**Instructions to follow:** Looking at the data below, count the lines that contain the string "placed". Write only the total.

[Items from a data source]
------------------------------------------------------------------------

-- ==== Sys2Proof/Machine/HostQueue.lean ====
section
/-!
DEFINITION. Machine/HostQueue.lean: the host queues as the host and CC1 drive them: enable, reset, doorbells (R302 to R304,
R329, R332), the fetch of a request with its checks (R303, R305, R306, R309, R325 to R327), completions (R310, R334), moderation
and held records (R307, R330), and the posting of a tick's results (R314, R340 to R342).
-/
namespace Sys2Proof.Machine

/-! ### Enable and reset -/

/-- Where a ring lies: its base and its bytes. -/
def State.sqRing (s : State) (q : Nat) : Nat × Nat := (s.reg64 (qReg Reg.HOST_SQBASE_LO q), 64 * s.sqLen q)
/-- The completion ring. -/
def State.cqRing (s : State) (q : Nat) : Nat × Nat := (s.reg64 (qReg Reg.HOST_CQBASE_LO q), 32 * s.cqLen q)

/-- The conditions of R302 hold. -/
def State.enableOk (s : State) (q : Nat) : Bool :=
  let sz := s.fld (qReg Reg.HOST_QCTRL q) 8 4
  let cz := s.fld (qReg Reg.HOST_QCTRL q) 12 4
  let (sb, sn) := s.sqRing q
  let (cb, cn) := s.cqRing q
  decide (4 ≤ sz) && decide (sz ≤ 12) && decide (4 ≤ cz) && decide (cz ≤ 12) && decide (sz ≤ cz) &&
  (if s.qLocal q then
    sb % 64 = 0 && cb % 64 = 0 && !rangesMeet sb sn cb cn &&
    (match s.staging with
      | some (b, n) => decide (b ≤ sb) && decide (sb + sn ≤ b + n) && decide (b ≤ cb) && decide (cb + cn ≤ b + n)
      | none => false)
  else sb % 4096 = 0 && cb % 4096 = 0)

/-- Indices at 0 and the first pass of completions (R302). -/
def State.queueZero (s : State) (q : Nat) : State :=
  let s := (s.setReg (qReg Reg.HOST_SQHEAD q) 0).setReg (qReg Reg.HOST_CQTAIL q) 0
  s.updQueue q fun h => { h with sqTail := 0, cqHead := 0, phase := true, unsignalled := 0 }

/-- Enable a queue, or refuse (R302). -/
def State.enableQueue (s : State) (q : Nat) : State :=
  if s.enableOk q then
    ((s.queueZero q).setBit (qReg Reg.HOST_QCTRL q) 0 true).setBit (qReg Reg.HOST_QSTAT q) 0 true
  else s.faultQueue q 5

/-- The moves of a load stop, and nothing of its image remains (R91, R145). -/
def State.stopLoad (s : State) : State :=
  let mine := fun (m : Nat × Move) => m.2.fallow && m.2.datum = .load
  let s := (s.moves.filter mine).foldl (fun (s : State) m => s.showMove m.1 m.2.desc.owner true .failed) s
  { s with moves := s.moves.filter fun m => !mine m, load := none }.setBit Reg.PLAN_STAT 2 false

/-- The moves of a stream's datum that are not Committing stop (R91); answers whether one of them is Committing. -/
def State.stopMoves (s : State) (mine : MoveDatum → Bool) : Bool × State :=
  let late := s.moves.any fun m => m.2.fallow && mine m.2.datum && m.2.state = .committing
  let gone := fun (m : Nat × Move) => m.2.fallow && mine m.2.datum && m.2.state != .committing
  let s := (s.moves.filter gone).foldl (fun (s : State) m => s.showMove m.1 m.2.desc.owner true .failed) s
  (late, { s with moves := s.moves.filter fun m => !gone m })

/-- An acting request is stopped as an ABORT stops it (R324); answers whether it was. -/
def State.stopReq (s : State) (q : Nat) (r : Req) : Bool × State :=
  if r.kind = 0x10 then (true, s.stopLoad)
  else if r.kind = 0x25 then
    let (late, s') := s.stopMoves fun d => d = .record r.stream
    if late then (false, s)
    else (true, { s' with exports := s'.exports.filter fun x => !(x.q = q && x.tag = r.tag) })
  else if r.kind = 0x26 then
    let committed := s.txMoves.any fun x => x.datum.owner = some r.stream && x.committed
    let (late, s') := s.stopMoves fun d => d.owner = some r.stream
    if late || committed then (false, s)
    else
      (true, { s' with
        migrations := s'.migrations.filter fun m => m.sc != r.stream,
        txMoves := s'.txMoves.filter fun x => x.datum.owner != some r.stream }.updStream r.stream fun t =>
          { t with state := .opened })
  else (false, s)

/-- Queue reset (R329): fetched requests are dropped or stopped without a completion, the tag window is cleared and the queue
is left disabled with every index 0. -/
def State.resetQueue (s : State) (q : Nat) : State :=
  let s := ((s.queue q).reqs.filter fun r => r.state = .acting && !r.replay).foldl (fun (s : State) r => (s.stopReq q r).2) s
  let s := s.queueZero q
  let s := s.updQueue q fun h => { h with reqs := [], window := [] }
  let st := qReg Reg.HOST_QSTAT q
  let s := ((s.setBit st 0 false).setBit st 2 false).setFld st 8 4 0
  (s.setBit (qReg Reg.HOST_QCTRL q) 0 false).showHeld q

/-- A write of `HOST_QCTRL` (Table 10-13). -/
def State.writeQctrl (s : State) (q : Nat) (v : Word) : State :=
  let r := qReg Reg.HOST_QCTRL q
  let on := s.bit r 0
  let s := (s.setFld r 24 1 (wordField v 24 1)).setFld r 16 5 (wordField v 16 5)
  let s := if on then s
    else ((s.setFld r 8 4 (wordField v 8 4)).setFld r 12 4 (wordField v 12 4)).setFld r 2 1 (wordField v 2 1)
  if wordField v 1 1 = 1 || wordField v 0 1 = 0 then s.resetQueue q
  else if on || s.qFault q then s
  else s.enableQueue q

/-- A host writes `HOST_QCTRL.EN` 1: the queue is enabled, or refused with FCAUSE 5. -/
def execQueueEnable (i : Iface) (q : Fin 16) (v : Word) (s : State) : Host.Outcome State Fault Refusal :=
  .next <| if s.served i then s.writeQctrl q (v ||| 1) else s

/-- A host writes `HOST_QCTRL.RESET` 1 or EN 0. -/
def execQueueReset (i : Iface) (q : Fin 16) (v : Word) (s : State) : Host.Outcome State Fault Refusal :=
  .next <| if s.served i then s.writeQctrl q (v ||| 2) else s

/-! ### Doorbells (R303, R304, R332) -/

/-- What the host placed in its memory before a doorbell.
(DEDUCED, unsafe: notes/assumptions/54.md) -/
def State.placed (s : State) (l : List HostBytes) : State :=
  l.foldl (fun (s : State) b => { s with host := cellSetMany s.host b.addr b.bytes }) s

/-- A doorbell to a queue that is disabled, resetting or faulted is ignored and logged (R332). -/
def State.deadDoorbell (s : State) (q : Nat) : State := s.logViolation 3 4 { source := q, queue := q }

/-- The submission doorbell. -/
def State.ringSq (s : State) (q v : Nat) : State :=
  let n := s.sqLen q
  let h := s.sqHead q
  let t := (s.queue q).sqTail
  if !s.qOn q || s.qFault q then s.deadDoorbell q
  else if n ≤ v then s.faultQueue q 3
  else if (v + n - h) % n < (t + n - h) % n then s.faultQueue q 4
  else s.updQueue q fun x => { x with sqTail := v }

/-- The completion doorbell. -/
def State.ringCq (s : State) (q v : Nat) : State :=
  let n := s.cqLen q
  let h := (s.queue q).cqHead
  if !s.qOn q || s.qFault q then s.deadDoorbell q
  else if n ≤ v || (s.cqTail q + n - h) % n < (v + n - h) % n then s.logViolation 3 1 { source := q, queue := q }
  else s.updQueue q fun x => { x with cqHead := v }

/-- A host writes `HOST_SQDB`.
(DEDUCED, safe: notes/assumptions/61.md) -/
def execSqDoorbell (i : Iface) (q : Fin 16) (index : BitVec 16) (placed : List HostBytes) (s : State) :
    Host.Outcome State Fault Refusal :=
  .next <| let s := s.placed placed; if s.served i then s.ringSq q index.toNat else s

/-- A host writes `HOST_CQDB`. -/
def execCqDoorbell (i : Iface) (q : Fin 16) (index : BitVec 16) (s : State) : Host.Outcome State Fault Refusal :=
  .next <| if s.served i then s.ringCq q index.toNat else s

/-! ### Fetching -/

/-- Read a request record (Table 10-2). -/
def readReq (bs : List Byte) : Req :=
  { kind := leAt bs 0 1, flags := leAt bs 1 1, tag := leAt bs 2 2, stream := leAt bs 4 1, addr := leAt bs 8 8,
    len := leAt bs 0x10 4, param := (bs.drop 0x20).take 32, crc := (crc32 bs).toNat, replay := false, state := .waiting }

/-- The kinds of Table 10-5. -/
def reqKinds : List Nat :=
  [0x00, 0x01, 0x02, 0x10, 0x11, 0x12, 0x20, 0x21, 0x22, 0x23, 0x24, 0x25, 0x26, 0x30, 0x31, 0x40]

/-- PARAM bytes that a kind uses. -/
def usedParams (kind : Nat) : List Nat :=
  match kind with
  | 0x01 => [0]
  | 0x02 => [0, 2, 3]
  | 0x20 => [0, 1, 2, 3, 4, 5] ++ [8, 9, 10, 11] ++ (List.range 16).map (· + 16)
  | 0x26 => [0]
  | 0x30 => [0, 1, 2, 3, 4]
  | 0x31 => [0]
  | 0x40 => [0, 1, 2, 3, 4]
  | _ => []

/-- A byte of PARAM. -/
def Req.par (r : Req) (i : Nat) : Nat := leAt r.param i 1

/-- A kind, and for QUERY an item, names a stream. -/
def Req.namesStream (r : Req) : Bool :=
  (decide (0x21 ≤ r.kind) && decide (r.kind ≤ 0x31)) || (r.kind = 0x01 && [0, 1, 2, 5].contains (r.par 0))

/-- PARAM values that no other status answers: their offset. -/
def Req.badParam (r : Req) : Option Nat :=
  if r.kind = 0x01 && decide (5 < r.par 0) then some 0x20
  else if r.kind = 0x20 && decide (1 < r.par 5) then some 0x25
  else if r.kind = 0x30 then
    if 1 < r.par 0 then some 0x20
    else if 3 < r.par 1 then some 0x21
    else if r.par 0 = 0 && decide (15 < r.par 2) then some 0x22
    else if r.par 0 = 1 && decide (31 < r.par 3) then some 0x23
    else if r.par 0 = 1 && !([1, 2].contains (r.par 4)) then some 0x24
    else none
  else if r.kind = 0x31 && decide (1 < r.par 0) then some 0x20
  else if r.kind = 0x40 && decide (4 < r.par 4) then some 0x24
  else none

/-- The first offending byte of a record that is Malformed (R325). -/
def badRecord (bs : List Byte) : Option Nat :=
  let r := readReq bs
  let dirty := fun (l : List Nat) => l.find? fun i => leAt bs i 1 != 0
  let known := reqKinds.contains r.kind
  let reserved := dirty ((List.range 32).filterMap fun i => if (usedParams r.kind).contains i then none else some (0x20 + i))
  let param := match reserved, r.badParam with
    | some a, some b => some (min a b)
    | some a, none => some a
    | none, b => b
  if !known then some 0
  else if 1 < r.flags then some 1
  else if r.tag = 0xFFFF then some 2
  else if (if r.namesStream then decide (63 < r.stream) else r.stream != 0xFF) then some 4
  else match dirty [5, 6, 7] with
    | some i => some i
    | none =>
      if r.addr % 64 != 0 then some 8
      else if r.len % 64 != 0 || (r.addr = 0 && r.len != 0) then some 0x10
      else match dirty ((List.range 12).map (· + 0x14)) with
        | some i => some i
        | none => param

------------------------------------------------------------------------

**Exercise output:** 4